Autoware exits immediately after startup#
Cause#
Incorrect scenario format
Example#
[localization_evaluator_node.py-55] [ERROR] [1717734608.157798307] [driving_log_replayer_v2.localization_evaluator]: An error occurred while loading the scenario. 1 validation error for LocalizationScenario
[localization_evaluator_node.py-55] Evaluation.UseCaseFormatVersion
[localization_evaluator_node.py-55] Input should be '1.2.0' or '1.3.0' [type=literal_error, input_value='1.0.0', input_type=str]
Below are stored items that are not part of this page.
-- ==== Sys2Proof/Syntax.lean ====
section
/-! DEFINITION. The operations of the block: one constructor of `Instr` per row of opcode_table.json, in the table's order,
with the names their operands use (sequencer states, drop reasons). -/

namespace Sys2Proof

/-- The sequencer states (10_state.md R21, 43_frame_fsm.md R240). -/
inductive SeqState where
  | seekingSync
  | readingHeader
  | readingPayload
  | readingChecksum
  | dispatching
  | halted
deriving DecidableEq, Repr

/-- The drop reasons (60_exceptions.md R280). -/
inductive Reason where
  | malformedHeader
  | truncatedPayload
  | checksumMismatch
  | truncatedChecksum
  | payloadSizeMismatch
deriving DecidableEq, Repr

/-- The four formats of the operation table (30_encoding.md R120). -/
inductive Format where
  | wireSync
  | wireMsgid
  | fsm
  | func
deriving DecidableEq, Repr

/-- The operations. A `Byte` operand of an FSM row is the input `Byte(b)` the row takes. -/
inductive Instr where
  -- WIRE-SYNC
  | sync
  -- WIRE-MSGID
  | pldBestpos
  | pldBestvel
  | pldUnrec (id : Half)
  -- FSM
  | fsmSeek (b : Byte)
  | fsmSeekEos
  | fsmStop
  | fsmHdr (b : Byte)
  | fsmHdrLast (b : Byte)
  | fsmHdrEos
  | fsmPld (b : Byte)
  | fsmPldEos
  | fsmCrc (b : Byte)
  | fsmCrcLast (b : Byte)
  | fsmCrcEos
  | fsmDisp
  | fsmHalt
  | fsmReset
  | fsmDrop (reason : Reason)
  -- FUNC: CRC Engine
  | crcBit (v : Word)
  | crcLoop8 (v : Word)
  | crcStep (acc : Word) (b : Byte)
  | crcCompute (data : List Byte)
  | crcVerify (data : List Byte) (received : Word)
  | crcClr
  | crcAbsorb (b : Byte)
  -- FUNC: extractors
  | extU8 (a : Addr)
  | extI8 (a : Addr)
  | extU16 (a : Addr)
  | extU32 (a : Addr)
  | extI32 (a : Addr)
  | extF32 (a : Addr)
  | extF64 (a : Addr)
  -- FUNC: Header Decoder
  | hdrParse (h : List Byte)
  | hdrValidate (headerLength : Byte) (consumedLen : Nat)
  -- FUNC: Payload Decoder
  | pldDispatch (messageId : Half) (len : Half)
  | pldFixq (solStatus posType : Word)
  | pldCov (latStd lonStd hgtStd : Word)
  | pldSats (svs solnSvs : Byte)
  | pldVx (h a : Dword)
  | pldVy (h a : Dword)
deriving DecidableEq, Repr

end Sys2Proof
end

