-- ==== Sys2Proof/Machine/Records.lean ====
section
/-! DEFINITION. The records and events the block hands to the sink (30_encoding.md section 7), the values its functions
deliver, and the inputs its environment presents. Fields of type `iN` are their N bits; the signed reading is `toInt`
(30_encoding.md R97). -/

namespace Sys2Proof.Machine

/-- The Header record: the 13 fields by position (30_encoding.md R93, 41_header_parser.md R155). -/
structure Header where
  /-- `header_length`, u8 -/
  f0  : Byte
  /-- `message_id`, u16 -/
  f1  : Half
  /-- unused, i8 -/
  f2  : Byte
  /-- unused, u8 -/
  f3  : Byte
  /-- `message_length`, u16 -/
  f4  : Half
  /-- u16; `gps_week` when HDR_WEEK_FIELD = 5 -/
  f5  : Half
  /-- u8 -/
  f6  : Byte
  /-- u8 -/
  f7  : Byte
  /-- u16; `gps_week` when HDR_WEEK_FIELD = 8 -/
  f8  : Half
  /-- `ms_of_week`, i32 -/
  f9  : Word
  /-- `receiver_status`, u32 -/
  f10 : Word
  /-- reserved, u16 -/
  f11 : Half
  /-- reserved, u16 -/
  f12 : Half
deriving DecidableEq, Repr

/-- Fix quality (42_payload_decoder.md R207). -/
inductive FixQuality where
  | noFix
  | gpsFix
  | sbasFix
deriving DecidableEq, Repr

/-- Covariance type: the one value the block produces (30_encoding.md R111). -/
inductive CovType where
  | diagonalKnown
deriving DecidableEq, Repr

/-- The Position Fix Record, in the order of 42_payload_decoder.md R210. -/
structure PositionFix where
  solStatus   : Word
  posType     : Word
  lat         : Dword
  lon         : Dword
  hgt         : Dword
  undulation  : Word
  datumId     : Word
  latStd      : Word
  lonStd      : Word
  hgtStd      : Word
  baseId      : Word
  diffAge     : Word
  solAge      : Word
  svs         : Byte
  solnSvs     : Byte
  rsv0        : Byte
  rsv1        : Byte
  rsv2        : Byte
  rsv3        : Byte
  rsv4        : Byte
  rsv5        : Byte
  fixQuality  : FixQuality
  covType     : CovType
  varLat      : Word
  varLon      : Word
  varHgt      : Word
  satsVisible : Byte
  satsUsed    : Byte
deriving DecidableEq, Repr

/-- The Velocity Fix Record, in the order of 42_payload_decoder.md R220. -/
structure VelocityFix where
  solStatus : Word
  velType   : Word
  latency   : Word
  age       : Word
  horSpeed  : Dword
  trackGnd  : Dword
  vertSpeed : Dword
  rsv       : Word
  vx        : Dword
  vy        : Dword
deriving DecidableEq, Repr

/-- The Decoded Frame (00_scope.md R19, 30_encoding.md R112). -/
inductive Body where
  | positionFix (rec : PositionFix)
  | velocityFix (rec : VelocityFix)
  | unrecognized (id : Half)
deriving DecidableEq, Repr

/-- The events handed to the sink (30_encoding.md R112, R113). `raw` is absent when RAW_ON_DROP is false. -/
inductive Event where
  | frame (hdr : Header) (body : Body)
  | dropped (reason : Reason) (raw : Option (List Byte))
deriving DecidableEq, Repr

/-- An event on the sink port, with the raw length the port shows beside it (30_encoding.md R115: `raw_len` = n). -/
structure Offer where
  event  : Event
  rawLen : BitVec 17
deriving DecidableEq, Repr

/-- The covariance of a position fix (42_payload_decoder.md R208); the off-diagonal terms are zero and not carried. -/
structure Covariance where
  varLat  : Word
  varLon  : Word
  varHgt  : Word
  covType : CovType
deriving DecidableEq, Repr

/-- What a FUNC or WIRE-MSGID operation delivers on the result port (the model's own port: log 8). -/
inductive Value where
  | none
  | bit (v : Bool)
  | u8 (v : Byte)
  | i8 (v : Byte)
  | u16 (v : Half)
  | u32 (v : Word)
  | i32 (v : Word)
  | f32 (v : Word)
  | f64 (v : Dword)
  | header (hdr : Header)
  | error (reason : Reason)
  | body (b : Body)
  | fixQuality (q : FixQuality)
  | covariance (c : Covariance)
  | satCounts (visible used : Byte)
deriving DecidableEq, Repr

/-- What the environment presents, in order: a byte of the byte source, or a change of an input level (log 4). `eos`
cannot be taken back (43_frame_fsm.md R241: end of stream is sticky; log 5). -/
inductive Feed where
  | byte (b : Byte)
  | eos
  | stop (level : Bool)
  | rst (level : Bool)
  | sink (ready : Bool)
deriving DecidableEq, Repr

/-- An encoded operation on the operation port (the model's own port: log 7). -/
structure OpWord where
  format : Format
  bytes  : List Byte
deriving DecidableEq, Repr

end Sys2Proof.Machine
end

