-- ==== Sys2Proof/Machine/Extract.lean ====
section
/-! DEFINITION. The meanings of the extractor rows (41_header_parser.md R150 to R154, 42_payload_decoder.md R180, R181): each
reads `buf` at its operand, which may be any address (20_memory.md R67), and delivers the value; it writes nothing and raises
nothing. -/

namespace Sys2Proof.Machine

/-- `EXT.U8`. -/
def execExtU8 (a : Addr) (s : State) : Result := .next (s.deliver (.u8 (extU8 s a.toNat)))

/-- `EXT.I8`. -/
def execExtI8 (a : Addr) (s : State) : Result := .next (s.deliver (.i8 (extI8 s a.toNat)))

/-- `EXT.U16`. -/
def execExtU16 (a : Addr) (s : State) : Result := .next (s.deliver (.u16 (extU16 s a.toNat)))

/-- `EXT.U32`. -/
def execExtU32 (a : Addr) (s : State) : Result := .next (s.deliver (.u32 (extU32 s a.toNat)))

/-- `EXT.I32`. -/
def execExtI32 (a : Addr) (s : State) : Result := .next (s.deliver (.i32 (extI32 s a.toNat)))

/-- `EXT.F32`. -/
def execExtF32 (a : Addr) (s : State) : Result := .next (s.deliver (.f32 (extF32 s a.toNat)))

/-- `EXT.F64`. -/
def execExtF64 (a : Addr) (s : State) : Result := .next (s.deliver (.f64 (extF64 s a.toNat)))

end Sys2Proof.Machine
end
[localization_evaluator_node.py-55] For further information visit https://errors.pydantic.dev/2.7/v/literal_error
scenario: direct
--------------------------------------------------
TestResult: Failed
ScenarioFormatError
--------------------------------------------------
{"Condition":{}}
{"Result":{"Success":false,"Summary":"NoData"},"Stamp":{"System":1717734608.157981},"Frame":{}}
{"Result":{"Success":false,"Summary":"ScenarioFormatError"},"Stamp":{"System":0},"Frame":{"ErrorMsg":"1 validation error for LocalizationScenario\nEvaluation.UseCaseFormatVersion\n Input should be '1.2.0' or '1.3.0' [type=literal_error, input_value='1.0.0', input_type=str]\n For further information visit https://errors.pydantic.dev/2.7/v/literal_error"}}
Correction method, Check area#
The result.jsonl file shows what the problem is, so fix it as instructed. In the example, UseCaseFormatVersion should be 1.2.0 or 1.3.0, but it is 1.0.0, so it cannot be used. Since the old format is used, you should fix it by referring to the scenario in the sample directory of the repository.
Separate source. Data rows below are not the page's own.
/-! ### Extractors and the Header Decoder -/

/-- 41_header_parser.md R150 to R154: the integer extractors are little-endian, unsigned or two's complement, at any address
(20_memory.md R67). -/
def Obligations.IntegerExtractors : Prop :=
  ∀ (s : State) (a : Addr),
    exec (.extU8 a) s = .next { s with result := .u8 (s.readByte a.toNat) } ∧
    exec (.extI8 a) s = .next { s with result := .i8 (s.readByte a.toNat) } ∧
    (s.readByte a.toNat).toInt = (if (s.readByte a.toNat).toNat < 128 then ((s.readByte a.toNat).toNat : Int)
      else (s.readByte a.toNat).toNat - 256) ∧
    (∃ v, exec (.extU16 a) s = .next { s with result := .u16 v } ∧
      v.toNat = (s.readByte a.toNat).toNat + 256 * (s.readByte (a.toNat + 1)).toNat) ∧
    (∃ v : Word,
      exec (.extU32 a) s = .next { s with result := .u32 v } ∧ exec (.extI32 a) s = .next { s with result := .i32 v } ∧
      v.toNat = (s.readByte a.toNat).toNat + 2 ^ 8 * (s.readByte (a.toNat + 1)).toNat +
        2 ^ 16 * (s.readByte (a.toNat + 2)).toNat + 2 ^ 24 * (s.readByte (a.toNat + 3)).toNat ∧
      v.toInt = (if v.toNat < 2 ^ 31 then (v.toNat : Int) else v.toNat - 2 ^ 32))

/-- 42_payload_decoder.md R180, R181: the floating-point extractors carry the pattern unchanged: bit `8·j + k` of the pattern is bit
`k` of the byte at `a + j`, at any address `a` (20_memory.md R67). -/
def Obligations.FloatExtractorsCarryPatterns : Prop :=
  ∀ (s : State) (a : Addr),
    (∃ v : Word, exec (.extF32 a) s = .next { s with result := .f32 v } ∧
      ∀ j k, j < 4 → k < 8 → v.getLsbD (8 * j + k) = (s.readByte (a.toNat + j)).getLsbD k) ∧
    (∃ v : Dword, exec (.extF64 a) s = .next { s with result := .f64 v } ∧
      ∀ j k, j < 8 → k < 8 → v.getLsbD (8 * j + k) = (s.readByte (a.toNat + j)).getLsbD k)

/-- 20_memory.md R73 and R62, section 7: a read returns the value of the last write to that address, and a write touches no
other address. -/
def Obligations.ReadReturnsLastWrite : Prop :=
  ∀ (s : State) (a b : Nat) (v : Byte), (s.memWrite a v).readByte b = if b = a then v else s.readByte b

/-- 41_header_parser.md R155 with 30_encoding.md R93: HDR.PARSE on its result port. More than 25 bytes are never presented
(R155); the operation completes on them with a free header (log 14). -/
def Obligations.HeaderParse : Prop :=
  ∀ (s : State) (h : List Byte),
    (25 < h.length → ∃ x : Header, exec (.hdrParse h) s = .next { s with result := .header x }) ∧
    (h.length < 25 → exec (.hdrParse h) s = .next { s with result := .error .malformedHeader }) ∧
    (h.length = 25 → ∃ x : Header, exec (.hdrParse h) s = .next { s with result := .header x } ∧
      x.f0 = h.getD 0 0 ∧ x.f1.toNat = (h.getD 1 0).toNat + 256 * (h.getD 2 0).toNat ∧ x.f2 = h.getD 3 0 ∧
      x.f3 = h.getD 4 0 ∧ x.f4.toNat = (h.getD 5 0).toNat + 256 * (h.getD 6 0).toNat ∧
      x.f5.toNat = (h.getD 7 0).toNat + 256 * (h.getD 8 0).toNat ∧ x.f6 = h.getD 9 0 ∧ x.f7 = h.getD 10 0 ∧
      x.f8.toNat = (h.getD 11 0).toNat + 256 * (h.getD 12 0).toNat ∧
      x.f9.toNat = (h.getD 13 0).toNat + 2 ^ 8 * (h.getD 14 0).toNat + 2 ^ 16 * (h.getD 15 0).toNat +
        2 ^ 24 * (h.getD 16 0).toNat ∧
      x.f10.toNat = (h.getD 17 0).toNat + 2 ^ 8 * (h.getD 18 0).toNat + 2 ^ 16 * (h.getD 19 0).toNat +
        2 ^ 24 * (h.getD 20 0).toNat ∧
      x.f11.toNat = (h.getD 21 0).toNat + 256 * (h.getD 22 0).toNat ∧
      x.f12.toNat = (h.getD 23 0).toNat + 256 * (h.getD 24 0).toNat)

/-- 41_header_parser.md section 2 (R156 to R168): the header of the frame in progress, field by field from its buffer address. -/
def Obligations.HeaderFieldsComeFromTheirAddresses : Prop :=
  ∀ s : State,
    parseHeader (s.readBytes 3 25) = some s.header ∧
    s.header = {
      f0 := extU8 s 3, f1 := extU16 s 4, f2 := extI8 s 6, f3 := extU8 s 7, f4 := extU16 s 8, f5 := extU16 s 10
      f6 := extU8 s 12, f7 := extU8 s 13, f8 := extU16 s 14, f9 := extI32 s 16, f10 := extU32 s 20
      f11 := extU16 s 24, f12 := extU16 s 26 }

/-- 41_header_parser.md R170: the header-length check, over unbounded integers. -/
def Obligations.HeaderValidate : Prop :=
  ∀ (s : State) (hl : Byte) (consumed : Nat),
    exec (.hdrValidate hl consumed) s = .next { s with result := .bit (decide (consumed + 3 = hl.toNat)) } ∧
    (validateHeaderLength hl 25 = true ↔ hl = 28)

/-! ### Payload Decoder -/

/-- 42_payload_decoder.md R185 to R210: PLD.BESTPOS field by field. -/
def Obligations.BestposRecord : Prop :=
  ∀ s : State,
    exec .pldBestpos s = .next { s with result := .body (.positionFix {
      solStatus := extI32 s 28, posType := extI32 s 32, lat := extF64 s 36, lon := extF64 s 44, hgt := extF64 s 52
      undulation := extF32 s 60, datumId := extI32 s 64, latStd := extF32 s 68, lonStd := extF32 s 72
      hgtStd := extF32 s 76, baseId := extI32 s 80, diffAge := extF32 s 84, solAge := extF32 s 88
      svs := extU8 s 92, solnSvs := extU8 s 93, rsv0 := extU8 s 94, rsv1 := extU8 s 95, rsv2 := extU8 s 96
      rsv3 := extU8 s 97, rsv4 := extU8 s 98, rsv5 := extU8 s 99
      fixQuality := if extI32 s 28 = 0 ∧ extI32 s 32 = 50 then .gpsFix
        else if extI32 s 28 = 0 ∧ extI32 s 32 = 18 then .sbasFix else .noFix
      covType := .diagonalKnown, varLat := extF32 s 68, varLon := extF32 s 72, varHgt := extF32 s 76
      satsVisible := extU8 s 92, satsUsed := extU8 s 93 }) }

/-- 42_payload_decoder.md section 4, R232, R233: PLD.BESTVEL field by field, whatever the four arithmetic functions are. The
reserved field stands at address 68, payload offset 40, as 20_memory.md R64 and 30_encoding.md R100 place it (log 16); the
pattern of the constant is R230's, a general-knowledge conversion (log 19, PRESUMED). -/
def Obligations.BestvelRecord : Prop :=
  ∀ s : State,
    exec .pldBestvel s = .next { s with result := .body (.velocityFix {
      solStatus := extI32 s 28, velType := extI32 s 32, latency := extF32 s 36, age := extF32 s 40
      horSpeed := extF64 s 44, trackGnd := extF64 s 52, vertSpeed := extF64 s 60, rsv := extF32 s 68
      vx := Config.fmul (Config.fmul (extF64 s 44) 0x3FE07654320FDE28) (Config.fsin (Config.radians (extF64 s 52)))
      vy := Config.fmul (Config.fmul (extF64 s 44) 0x3FE07654320FDE28) (Config.fcos (Config.radians (extF64 s 52)))
      }) }

/-- 42_payload_decoder.md R207, R208, R209, and R184 for PLD.UNREC: these rows on the result port. -/
def Obligations.DerivedValues : Prop :=
  ∀ (s : State) (id : Half) (ss pt x y z : Word) (u w : Byte),
    (id ≠ 42 → id ≠ 99 → exec (.pldUnrec id) s = .next { s with result := .body (.unrecognized id) }) ∧
    exec (.pldFixq ss pt) s = .next { s with result := .fixQuality (
      if ss = 0 ∧ pt = 50 then .gpsFix else if ss = 0 ∧ pt = 18 then .sbasFix else .noFix) } ∧
    exec (.pldCov x y z) s = .next { s with
      result := .covariance { varLat := x, varLon := y, varHgt := z, covType := .diagonalKnown } } ∧
    exec (.pldSats u w) s = .next { s with result := .satCounts u w }

/-- 42_payload_decoder.md section 5 (R232, R233): the planar velocity, products left to right, whatever the four arithmetic
functions are (log 2); the pattern of the constant is the spec's conversion of its decimal literal (R230, log 19). -/
def Obligations.PlanarVelocity : Prop :=
  ∀ (s : State) (h a : Dword),
    exec (.pldVx h a) s = .next { s with
      result := .f64 (Config.fmul (Config.fmul h 0x3FE07654320FDE28) (Config.fsin (Config.radians a))) } ∧
    exec (.pldVy h a) s = .next { s with
      result := .f64 (Config.fmul (Config.fmul h 0x3FE07654320FDE28) (Config.fcos (Config.radians a))) }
The evaluation result is NoData#
Cause 1#
Autoware is not outputting the topic to be evaluated.
Example 1-1#
The node that outputs the topic to be evaluated is not invoked from launch. The true/false value in the launch file is incorrectly set.
Correction method, Check area 1-1#
Find the topic to be evaluated in the document and check if the publisher exists by doing topic info. If the Publisher count: 0, it is highly likely that the system has not been started in the first place.
❯ ros2 topic info /perception/traffic_light_recognition/traffic_signals -v
Type: autoware_auto_perception_msgs/msg/TrafficSignalArray
Publisher count: 1 <- Make sure it's not 0.
Node name: crosswalk_traffic_light_estimator
Node namespace: /perception/traffic_light_recognition
Topic type: autoware_auto_perception_msgs/msg/TrafficSignalArray
Endpoint type: PUBLISHER
GID: 01.10.d8.43.57.21.7c.2d.98.25.db.df.00.00.46.03.00.00.00.00.00.00.00.00
QoS profile:
Reliability: RELIABLE
History (Depth): KEEP_LAST (1)
Durability: VOLATILE
Lifespan: Infinite
Deadline: Infinite
Liveliness: AUTOMATIC
Liveliness lease duration: Infinite
Example 1-2#
The node is running at launch, but dies immediately after startup.
Correction method, Check area 1-2#
Search the terminal you started or console.log with ERROR.
The following is a log of a case in which no point cloud was produced at all. Searching by ERROR shows that pointcloud_preprocessor is dead. Check if component_container, which outputs topics, is not throwing an error.
[ERROR] [component_container_mt-18]: process has died [pid 95, exit code -6, cmd '/opt/ros/galactic/lib/rclcpp_components/component_container_mt --ros-args -r __node:=pointcloud_preprocessor_container -r __ns:=/sensing/lidar/pointcloud_preprocessor --params-file /tmp/launch_params_rh_9gxcs'].
Example 1-3#
Inconsistency between cuda, cuDNN, and TensorRT resulting in no perception recognition results. This may occur when nvidia driver is updated by apt upgrade.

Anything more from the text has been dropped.